/-! ### What each update of the state leaves alone -/

@[simp] theorem State.putHart_cur (s : State) (i : Nat) (h : Hart) : (s.putHart i h).cur = s.cur := rfl
@[simp] theorem State.putHart_sched (s : State) (i : Nat) (h : Hart) : (s.putHart i h).sched = s.sched := rfl
@[simp] theorem State.putHart_free (s : State) (i : Nat) (h : Hart) : (s.putHart i h).free = s.free := rfl
@[simp] theorem State.putHart_nextId (s : State) (i : Nat) (h : Hart) : (s.putHart i h).nextId = s.nextId := rfl
@[simp] theorem State.putHart_time (s : State) (i : Nat) (h : Hart) : (s.putHart i h).time = s.time := rfl
@[simp] theorem State.putHart_gangs (s : State) (i : Nat) (h : Hart) : (s.putHart i h).gangs = s.gangs := rfl
@[simp] theorem State.putHart_copies (s : State) (i : Nat) (h : Hart) : (s.putHart i h).copies = s.copies := rfl
@[simp] theorem State.putHart_promises (s : State) (i : Nat) (h : Hart) : (s.putHart i h).promises = s.promises := rfl
@[simp] theorem State.putHart_tileOps (s : State) (i : Nat) (h : Hart) : (s.putHart i h).tileOps = s.tileOps := rfl
@[simp] theorem State.putHart_mem (s : State) (i : Nat) (h : Hart) : (s.putHart i h).mem = s.mem := rfl
@[simp] theorem State.putHart_prog (s : State) (i : Nat) (h : Hart) : (s.putHart i h).prog = s.prog := rfl
@[simp] theorem State.putHart_mod (s : State) (i : Nat) (h : Hart) : (s.putHart i h).mod = s.mod := rfl
@[simp] theorem State.putHart_outbox (s : State) (i : Nat) (h : Hart) : (s.putHart i h).outbox = s.outbox := rfl

@[simp] theorem State.dropHart_cur (s : State) (i : Nat) : (s.dropHart i).cur = s.cur := rfl
@[simp] theorem State.dropHart_sched (s : State) (i : Nat) : (s.dropHart i).sched = s.sched := rfl
@[simp] theorem State.dropHart_free (s : State) (i : Nat) : (s.dropHart i).free = s.free := rfl
@[simp] theorem State.dropHart_nextId (s : State) (i : Nat) : (s.dropHart i).nextId = s.nextId := rfl
@[simp] theorem State.dropHart_time (s : State) (i : Nat) : (s.dropHart i).time = s.time := rfl
@[simp] theorem State.dropHart_gangs (s : State) (i : Nat) : (s.dropHart i).gangs = s.gangs := rfl
@[simp] theorem State.dropHart_copies (s : State) (i : Nat) : (s.dropHart i).copies = s.copies := rfl
@[simp] theorem State.dropHart_promises (s : State) (i : Nat) : (s.dropHart i).promises = s.promises := rfl
@[simp] theorem State.dropHart_tileOps (s : State) (i : Nat) : (s.dropHart i).tileOps = s.tileOps := rfl
@[simp] theorem State.dropHart_mem (s : State) (i : Nat) : (s.dropHart i).mem = s.mem := rfl
@[simp] theorem State.dropHart_prog (s : State) (i : Nat) : (s.dropHart i).prog = s.prog := rfl
@[simp] theorem State.dropHart_mod (s : State) (i : Nat) : (s.dropHart i).mod = s.mod := rfl
@[simp] theorem State.dropHart_outbox (s : State) (i : Nat) : (s.dropHart i).outbox = s.outbox := rfl
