-- ==== Sys2Proof/Laws/Issue.lean ====
section
/-! SUPPORT. What the shared shapes of a meaning answer: a word of the S-stream or of a lane slot that is ready to run,
one that traps on a proposal, and a scheduled move. -/

namespace Sys2Proof.Machine

/-! ### Waiting for registers -/

/-- A hart with no load, no queued store and nothing in flight on the module waits for no register. -/
theorem awaitRegs_idle (s : State) (hid : Nat) (h : Hart) (b : Bool) (names : List RegName) (l : h.loads = [])
    (q : h.storeQ = []) (f : s.mem.flights = []) : s.awaitRegs hid h b names = none := by
  simp [State.awaitRegs, l, q, f]

/-- Without a latent upset no target holds one. -/
theorem upsetAt_none (s : State) (t : UpsetTarget) (h : s.mem.upsets = []) : s.upsetAt t = false := by
  simp [State.upsetAt, h]

/-- An idle hart at its S-stream is ready to run every word. -/
theorem scalarReady_idle {s : State} {hid : Nat} {h : Hart} (reads writes : List SReg) (c : s.cur = .scalar hid)
    (e : s.hart? hid = some h) (l : h.loads = []) (q : h.storeQ = []) (f : s.mem.flights = []) (u : s.mem.upsets = []) :
    ScalarReady s hid h reads writes :=
  ⟨c, e, awaitRegs_idle s hid h true _ l q f, fun _ _ => upsetAt_none s _ u⟩

/-! ### The S-stream -/

/-- A word whose registers are ready goes on. -/
theorem withRegs_ready {s : State} {hid : Nat} {h : Hart} {reads writes : List SReg} (k : State)
    (r : ScalarReady s hid h reads writes) : s.withRegs hid h reads writes k = k := by
  have sound : (reads.any fun q => s.upsetAt (.scalarReg hid q.toNat)) = false := by
    simpa [List.any_eq_false] using r.sound
  simp only [State.withRegs, r.ready, sound]
  rfl

/-- A meaning of the S-stream whose registers are ready answers what its body says. -/
theorem onScalar_ready {s : State} {hid : Nat} {h : Hart} {reads writes : List SReg} (f : Nat → Hart → State)
    (r : ScalarReady s hid h reads writes) : onScalar s reads writes f = .next (f hid h) := by
  simp only [onScalar, r.acts, r.hart, withRegs_ready _ r]

/-- With settled operands a settled-only form answers what its body says. -/
theorem onSettled_ready {s : State} {hid : Nat} {h : Hart} {reads writes : List SReg} (f : Nat → Hart → State)
    (r : ScalarReady s hid h reads writes) (t : h.Settled reads) : onSettled s reads writes f = .next (f hid h) := by
  rw [onSettled, onScalar_ready _ r, if_neg]
  simpa [List.any_eq_true] using fun q m => t q m

/-- With a proposal among them it takes the tag fault, and nothing else happens (R178). -/
theorem onSettled_proposal {s : State} {hid : Nat} {h : Hart} {reads writes : List SReg} (f : Nat → Hart → State)
    (r : ScalarReady s hid h reads writes) (t : ∃ q ∈ reads, (h.getS q).tag = true) :
    onSettled s reads writes f = .next (s.tagTrap hid) := by
  rw [onSettled, onScalar_ready _ r, if_pos]
  simpa [List.any_eq_true] using t

/-- A meaning of the S-stream never refuses. -/
theorem onScalar_not_refused (s : State) (reads writes : List SReg) (f : Nat → Hart → State) (x : Refusal) :
    onScalar s reads writes f ≠ .refused x := by
  unfold onScalar
  repeat' split
  all_goals simp

theorem alu_ready {s : State} {hid : Nat} {h : Hart} {d a b : SReg} (f : Word → Word → Word)
    (r : ScalarReady s hid h [a, b] [d]) :
    alu s d a b f = .next (s.result hid d ⟨f (h.getS a).val (h.getS b).val, (h.getS a).tag || (h.getS b).tag⟩) :=
  onScalar_ready _ r

theorem alu1_ready {s : State} {hid : Nat} {h : Hart} {d a : SReg} (f : Word → Word) (r : ScalarReady s hid h [a] [d]) :
    alu1 s d a f = .next (s.result hid d ⟨f (h.getS a).val, (h.getS a).tag⟩) := onScalar_ready _ r

/-- What a result leaves of a hart: the register written, the pc at the next word. -/
theorem result_hart (s : State) (hid i : Nat) (d : SReg) (x : TV) :
    (s.result hid d x).hart? i =
      if i = hid then (s.hart? hid).map fun h => { h.setS d x with pc := (h.setS d x).pc + 4 } else s.hart? i := by
  unfold State.result State.nextPc
  rw [State.hart?_modHart, State.hart?_setS, State.hart?_setS]
  split
  · cases s.hart? hid <;> simp
  · rfl

/-! ### Lane slots -/

/-- A lane word whose registers are ready answers what its body says. -/
theorem laneWith_ready {s : State} {hid : Nat} {slot : Bool} {h : Hart} {reads writes masks wides : List Nat}
    {own : Nat → List Nat} {guard : Hart → Word32} (f : LaneCtx → State → State) (r : LaneReady s hid slot h reads writes masks wides own guard) :
    laneWith s reads writes masks wides own guard f = .next (f (s.laneCtx hid h slot) s) := by
  have ready := r.ready
  simp only [laneWith, r.acts, r.hart, r.inRange, r.present] at ready ⊢
  rw [ready]
  simp [r.sound]

theorem laneWord_ready {op : Nat} {w : LaneFields} {s : State} {hid : Nat} {slot : Bool} {h : Hart}
    (f : LaneCtx → State → State) (r : LaneReadyFor op w s hid slot h) :
    laneWord op w s f = .next (f (s.laneCtx hid h slot) s) := laneWith_ready f r

/-- A register at or beyond the declared count traps before anything else (R43). -/
theorem laneWith_register {s : State} {hid n : Nat} {slot : Bool} {h : Hart} {reads writes masks wides : List Nat}
    {own : Nat → List Nat} {guard : Hart → Word32} (f : LaneCtx → State → State) (c : s.cur = .lane hid slot) (e : s.hart? hid = some h)
    (i : s.indexFault h (reads ++ writes) wides = some n) :
    laneWith s reads writes masks wides own guard f = .next (s.laneTrap hid slot .register 0 true h.m0 (BitVec.ofNat 64 n)) := by
  simp only [laneWith, c, e, i]

theorem laneWith_not_refused (s : State) (reads writes masks wides : List Nat) (own : Nat → List Nat)
    (guard : Hart → Word32) (f : LaneCtx → State → State) (x : Refusal) : laneWith s reads writes masks wides own guard f ≠ .refused x := by
  unfold laneWith
  repeat' (first | split | dsimp only)
  all_goals simp

/-! ### Words behind the lane stream -/

/-- With no word behind the lane stream there is none to execute. -/
theorem runLate_idle {s : State} {hid : Nat} {h : Hart} (a : s.hart? hid = some h) (l : h.late = []) :
    s.runLate hid = s := by
  simp [State.runLate, a, l]

/-- A word that decodes is executed, when no word behind the lane stream has to come first. -/
theorem runWord_ok {s : State} {hid n : Nat} {h : Hart} {i : Instr} (l : h.late = [] ∨ passesLate (BitVec.ofNat 32 n) = true)
    (d : decodeS h.engine (BitVec.ofNat 32 n) = .ok i) : s.runWord hid h n = exec i s := by
  rcases l with l | l <;> simp [State.runWord, d, l]

theorem runLane_ok {s : State} {hid n : Nat} {h : Hart} {slot : Bool} {i : Instr} (l : h.late = [] ∨ h.passes i = true)
    (d : decodeL (BitVec.ofNat 96 n) = .ok i) : s.runLane hid h slot n = exec i s := by
  rcases l with l | l <;> simp [State.runLane, d, l]

/-- A slot passes a word by noting it behind the lane stream, its checks done, or does not move. -/
theorem passWord_cases (s : State) (hid : Nat) (h : Hart) (slot : Bool) (i : Instr) : s.passWord hid h slot i = s ∨
    ∃ op w b u accs, laneParts i = some (op, w) ∧ h.block = some b ∧
      s.lateAccs hid h slot op w (h.loads.flatMap LoadReq.targets ++ (h.late.flatMap LateWord.writes).map .v) = (u, some accs) ∧
      s.passWord hid h slot i = u.modHart hid fun k =>
        { k.laneNext slot with late := k.late ++ [⟨i, slot, h.slot slot, b, accs,
          SMapOps.get 0 k.kills (wordKills slot)⟩] } := by
  unfold State.passWord
  split
  · rename_i op w b e f
    dsimp only
    split
    · exact .inl rfl
    · split
      · rename_i accs g
        exact .inr ⟨op, w, b, _, accs, e, f, Prod.ext rfl g, rfl⟩
      · exact .inl rfl
  · exact .inl rfl

/-! ### Moves -/

/-- A scheduled event is the step. -/
theorem step_event {s : State} {i : Instr} {rest : List Move} (h : s.sched = .event i :: rest) :
    step s = exec i { s with sched := rest } := by
  simp only [step, State.advance, h, State.move]

/-- A scheduled tick moves the timebase alone. -/
theorem step_tick {s : State} {n : Nat} {rest : List Move} (h : s.sched = .tick n :: rest) :
    step s = .next { s with sched := rest, time := s.time + BitVec.ofNat 64 n } := by
  simp only [step, State.advance, h, State.move]

end Sys2Proof.Machine
end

■ Work instruction ■
Among the lines above, repeat exactly those from the line with "h).nextId = s.nextId := rfl" to the line with "i).sched = s.sched := rfl", counting both ends.

■ Exercise answer ■
@[simp] theorem State.putHart_nextId (s : State) (i : Nat) (h : Hart) : (s.putHart i h).nextId = s.nextId := rfl
@[simp] theorem State.putHart_time (s : State) (i : Nat) (h : Hart) : (s.putHart i h).time = s.time := rfl
@[simp] theorem State.putHart_gangs (s : State) (i : Nat) (h : Hart) : (s.putHart i h).gangs = s.gangs := rfl
@[simp] theorem State.putHart_copies (s : State) (i : Nat) (h : Hart) : (s.putHart i h).copies = s.copies := rfl
@[simp] theorem State.putHart_promises (s : State) (i : Nat) (h : Hart) : (s.putHart i h).promises = s.promises := rfl
@[simp] theorem State.putHart_tileOps (s : State) (i : Nat) (h : Hart) : (s.putHart i h).tileOps = s.tileOps := rfl
@[simp] theorem State.putHart_mem (s : State) (i : Nat) (h : Hart) : (s.putHart i h).mem = s.mem := rfl
@[simp] theorem State.putHart_prog (s : State) (i : Nat) (h : Hart) : (s.putHart i h).prog = s.prog := rfl
@[simp] theorem State.putHart_mod (s : State) (i : Nat) (h : Hart) : (s.putHart i h).mod = s.mod := rfl
@[simp] theorem State.putHart_outbox (s : State) (i : Nat) (h : Hart) : (s.putHart i h).outbox = s.outbox := rfl

@[simp] theorem State.dropHart_cur (s : State) (i : Nat) : (s.dropHart i).cur = s.cur := rfl
@[simp] theorem State.dropHart_sched (s : State) (i : Nat) : (s.dropHart i).sched = s.sched := rfl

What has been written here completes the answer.